(Collected data entries)
====

-- ==== Sys2Proof/Machine/Dispatch.lean ====
section
/-! DEFINITION. One arm per command (30_encoding.md R95). -/

namespace Sys2Proof.Machine

def exec (i : Instr) (s : State) : Host.Outcome State Fault Refusal :=
  match i with
  | .reset c => Sys2Proof.Machine.execReset c s
  | .read xb addr data => Sys2Proof.Machine.execRead xb addr data s
  | .write xb addr data => Sys2Proof.Machine.execWrite xb addr data s
  | .idle => Sys2Proof.Machine.execIdle s
  | .cont xb v w addr data => Sys2Proof.Machine.execCont xb v w addr data s

end Sys2Proof.Machine
end

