-- ==== Sys2Proof/Proofs/Decoder.lean ====
section
/-! The fields of a decoded address: they recompose it, keep to their ranges, and are those of its block but for the offset
(40_address_decoder.md R123, R124, R125). -/

namespace Sys2Proof.Machine

/-! ## Recomposition -/

/-- The mask of `n` low bits, bit by bit. -/
theorem getLsbD_lowMask {n : Nat} (h : n < 32) (j : Nat) : (lowMask n).getLsbD j = decide (j < n) := by
  rw [BitVec.getLsbD, lowMask_toNat n h, Nat.testBit_two_pow_sub_one]

/-- A word is its high part joined with its low part. -/
theorem shiftLeft_ushiftRight_or_lowMask (x : BitVec 32) {n : Nat} (h : n < 32) :
    ((x >>> n) <<< n) ||| (x &&& lowMask n) = x := by
  refine BitVec.eq_of_getLsbD_eq fun j hj => ?_
  simp only [BitVec.getLsbD_or, BitVec.getLsbD_and, BitVec.getLsbD_shiftLeft, BitVec.getLsbD_ushiftRight, getLsbD_lowMask h]
  by_cases hlow : j < n
  · simp [hlow]
  · simp [hlow, hj, Nat.add_sub_cancel' (Nat.le_of_not_lt hlow)]

/-- The high part and the low part of a word share no bit. -/
theorem shiftLeft_ushiftRight_and_lowMask (x : BitVec 32) {n : Nat} (h : n < 32) :
    ((x >>> n) <<< n) &&& (x &&& lowMask n) = 0#32 := by
  refine BitVec.eq_of_getLsbD_eq fun j hj => ?_
  simp only [BitVec.getLsbD_and, BitVec.getLsbD_shiftLeft, getLsbD_lowMask h, BitVec.getLsbD_zero]
  by_cases hlow : j < n
  · simp [hlow]
  · simp [hlow]

/-- A word is the sum of its high part and its low part, since the two do not overlap. -/
theorem shiftLeft_ushiftRight_add_lowMask (x : BitVec 32) {n : Nat} (h : n < 32) :
    ((x >>> n) <<< n) + (x &&& lowMask n) = x := by
  rw [BitVec.add_eq_or_of_and_eq_zero _ _ (shiftLeft_ushiftRight_and_lowMask x h), shiftLeft_ushiftRight_or_lowMask x h]

/-- The tag in its place is the high part of the address above the offset, without the index. -/
theorem decodeAddress_tag_shiftLeft (g : Geometry) (a : Addr) :
    (decodeAddress g a).tag <<< (g.indexBits + g.offsetBits)
      = ((a >>> g.offsetBits >>> g.indexBits) <<< g.indexBits) <<< g.offsetBits := by
  rw [decodeAddress, BitVec.shiftRight_add, BitVec.shiftLeft_add]

/-- The fields joined by `|` are the address (R123). -/
theorem decodeAddress_or (g : Geometry) (a : Addr) (h : g.offsetBits + g.indexBits ≤ 16) :
    ((decodeAddress g a).tag <<< (g.indexBits + g.offsetBits)) ||| ((decodeAddress g a).index <<< g.offsetBits)
      ||| (decodeAddress g a).offset = a := by
  rw [decodeAddress_tag_shiftLeft, decodeAddress, ← BitVec.shiftLeft_or_distrib,
    shiftLeft_ushiftRight_or_lowMask (a >>> g.offsetBits) (by omega), shiftLeft_ushiftRight_or_lowMask a (by omega)]

/-- The fields joined by `+` are the address (R123). -/
theorem decodeAddress_add (g : Geometry) (a : Addr) (h : g.offsetBits + g.indexBits ≤ 16) :
    ((decodeAddress g a).tag <<< (g.indexBits + g.offsetBits)) + ((decodeAddress g a).index <<< g.offsetBits)
      + (decodeAddress g a).offset = a := by
  rw [decodeAddress_tag_shiftLeft, decodeAddress, ← BitVec.shiftLeft_add_distrib,
    shiftLeft_ushiftRight_add_lowMask (a >>> g.offsetBits) (by omega), shiftLeft_ushiftRight_add_lowMask a (by omega)]

/-- Settles O16: the address splits into its offset and the rest, and the rest into index and tag. -/
theorem decodedFieldsRecomposeTheAddress : Obligations.DecodedFieldsRecomposeTheAddress := fun g a h =>
  ⟨decodeAddress_or g a h, decodeAddress_add g a h, congrArg (BitVec.setWidth 16) (decodeAddress_or g a h)⟩

namespace LegalRecord

variable {c : RunConfig}

/-! ## Ranges -/

/-- The offset is the remainder of the address by the line size; the quotient is its block number (R11, R121). -/
theorem decodeAddress_offset_eq_mod (h : LegalRecord c) (a : Addr) :
    (decodeAddress (deriveGeometry c) a).offset.toNat = a.toNat % c.lineSize.toNat := by
  have hbits := h.bits_le_sixteen
  rw [decodeAddress_offset_toNat _ _ (by omega), ← h.lineSize_eq]

/-- The index is the remainder of the block number by the number of sets (R11, R121). -/
theorem decodeAddress_index_eq_mod (h : LegalRecord c) (a : Addr) :
    (decodeAddress (deriveGeometry c) a).index.toNat = a.toNat / c.lineSize.toNat % (deriveGeometry c).numSets := by
  have hbits := h.bits_le_sixteen
  rw [decodeAddress_index_toNat _ _ (by omega), ← h.lineSize_eq, ← h.numSets_eq]

/-- The tag is the quotient of the block number by the number of sets (R11, R121). -/
theorem decodeAddress_tag_eq_div (h : LegalRecord c) (a : Addr) :
    (decodeAddress (deriveGeometry c) a).tag.toNat = a.toNat / c.lineSize.toNat / (deriveGeometry c).numSets := by
  rw [decodeAddress_tag_toNat, pow_add, ← Nat.div_div_eq_div_mul, ← h.lineSize_eq, ← h.numSets_eq]

/-- The offset of an address is a byte of the line (R124). -/
theorem decodeAddress_offset_lt (h : LegalRecord c) (a : Addr) :
    (decodeAddress (deriveGeometry c) a).offset.toNat < c.lineSize.toNat := by
  rw [h.decodeAddress_offset_eq_mod]
  exact Nat.mod_lt _ (Nat.pos_of_ne_zero h.lineSize_ne_zero)

/-- The tag has `tagBits` bits exactly for the addresses in range (R124). -/
theorem decodeAddress_tag_lt_iff (h : LegalRecord c) (a : Addr) :
    (decodeAddress (deriveGeometry c) a).tag.toNat < 2 ^ (deriveGeometry c).tagBits ↔ a.toNat < 65536 := by
  have hbits : (deriveGeometry c).tagBits + ((deriveGeometry c).offsetBits + (deriveGeometry c).indexBits) = 16 := by
    have hsum := h.bits_sum
    omega
  have hspace : 2 ^ (deriveGeometry c).tagBits * 2 ^ ((deriveGeometry c).offsetBits + (deriveGeometry c).indexBits) = 65536 := by
    rw [← pow_add, hbits]
    rfl
  rw [decodeAddress_tag_toNat, Nat.div_lt_iff_lt_mul (Nat.two_pow_pos _), hspace]

/-! ## The block of an address -/

/-- Rounding an address down keeps its block number. -/
theorem blockBase_div_lineSize (h : LegalRecord c) (a : Addr) :
    (blockBase c a).toNat / c.lineSize.toNat = a.toNat / c.lineSize.toNat := by
  rw [h.blockBase_toNat, Nat.mul_div_cancel _ (Nat.pos_of_ne_zero h.lineSize_ne_zero)]

/-- A block starts with its own tag (R125). -/
theorem decodeAddress_blockBase_tag (h : LegalRecord c) (a : Addr) :
    (decodeAddress (deriveGeometry c) (blockBase c a)).tag = (decodeAddress (deriveGeometry c) a).tag := by
  apply BitVec.eq_of_toNat_eq
  rw [h.decodeAddress_tag_eq_div, h.decodeAddress_tag_eq_div, h.blockBase_div_lineSize]

/-- A block starts with its own index (R125). -/
theorem decodeAddress_blockBase_index (h : LegalRecord c) (a : Addr) :
    (decodeAddress (deriveGeometry c) (blockBase c a)).index = (decodeAddress (deriveGeometry c) a).index := by
  apply BitVec.eq_of_toNat_eq
  rw [h.decodeAddress_index_eq_mod, h.decodeAddress_index_eq_mod, h.blockBase_div_lineSize]

/-- A block starts at offset 0 (R125). -/
theorem decodeAddress_blockBase_offset (h : LegalRecord c) (a : Addr) :
    (decodeAddress (deriveGeometry c) (blockBase c a)).offset = 0 := by
  apply BitVec.eq_of_toNat_eq
  rw [h.decodeAddress_offset_eq_mod, h.blockBase_toNat]
  exact Nat.mul_mod_left _ _

end LegalRecord

/-- Settles O17: each field is a quotient or a remainder of the address, and only an address in range has a tag of `tagBits` bits. -/
theorem decodedFieldsHaveTheirRanges : Obligations.DecodedFieldsHaveTheirRanges := by
  intro c a hc
  have h : LegalRecord c := (legality_eq_none_iff c).mp hc
  refine ⟨h.decodeAddress_offset_lt a, h.decodeAddress_index_lt a, h.decodeAddress_tag_lt a,
    (h.decodeAddress_tag_lt_iff a).2, fun hout => ?_⟩
  rw [← Nat.not_lt, h.decodeAddress_tag_lt_iff]
  exact Nat.not_lt.2 hout

/-- Settles O18: the address rounded down has the same block number, of which tag and index are the quotient and the remainder. -/
theorem blockBaseRoundsDown : Obligations.BlockBaseRoundsDown := by
  intro c a hc
  have h : LegalRecord c := (legality_eq_none_iff c).mp hc
  exact ⟨h.blockBase_toNat a, h.decodeAddress_blockBase_tag a, h.decodeAddress_blockBase_index a,
    h.decodeAddress_blockBase_offset a, h.blockAddress_decodeAddress a⟩

end Sys2Proof.Machine
end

====

# Action item
From the very first line of the records down to the line with "bit by bit. -/", please write out each line exactly, including both ends and no other lines.

# Answer to the exercise
-- ==== Sys2Proof/Machine/Dispatch.lean ====
section
/-! DEFINITION. One arm per command (30_encoding.md R95). -/

namespace Sys2Proof.Machine

def exec (i : Instr) (s : State) : Host.Outcome State Fault Refusal :=
  match i with
  | .reset c => Sys2Proof.Machine.execReset c s
  | .read xb addr data => Sys2Proof.Machine.execRead xb addr data s
  | .write xb addr data => Sys2Proof.Machine.execWrite xb addr data s
  | .idle => Sys2Proof.Machine.execIdle s
  | .cont xb v w addr data => Sys2Proof.Machine.execCont xb v w addr data s

end Sys2Proof.Machine
end

-- ==== Sys2Proof/Proofs/Decoder.lean ====
section
/-! The fields of a decoded address: they recompose it, keep to their ranges, and are those of its block but for the offset
(40_address_decoder.md R123, R124, R125). -/

namespace Sys2Proof.Machine

/-! ## Recomposition -/

/-- The mask of `n` low bits, bit by bit. -/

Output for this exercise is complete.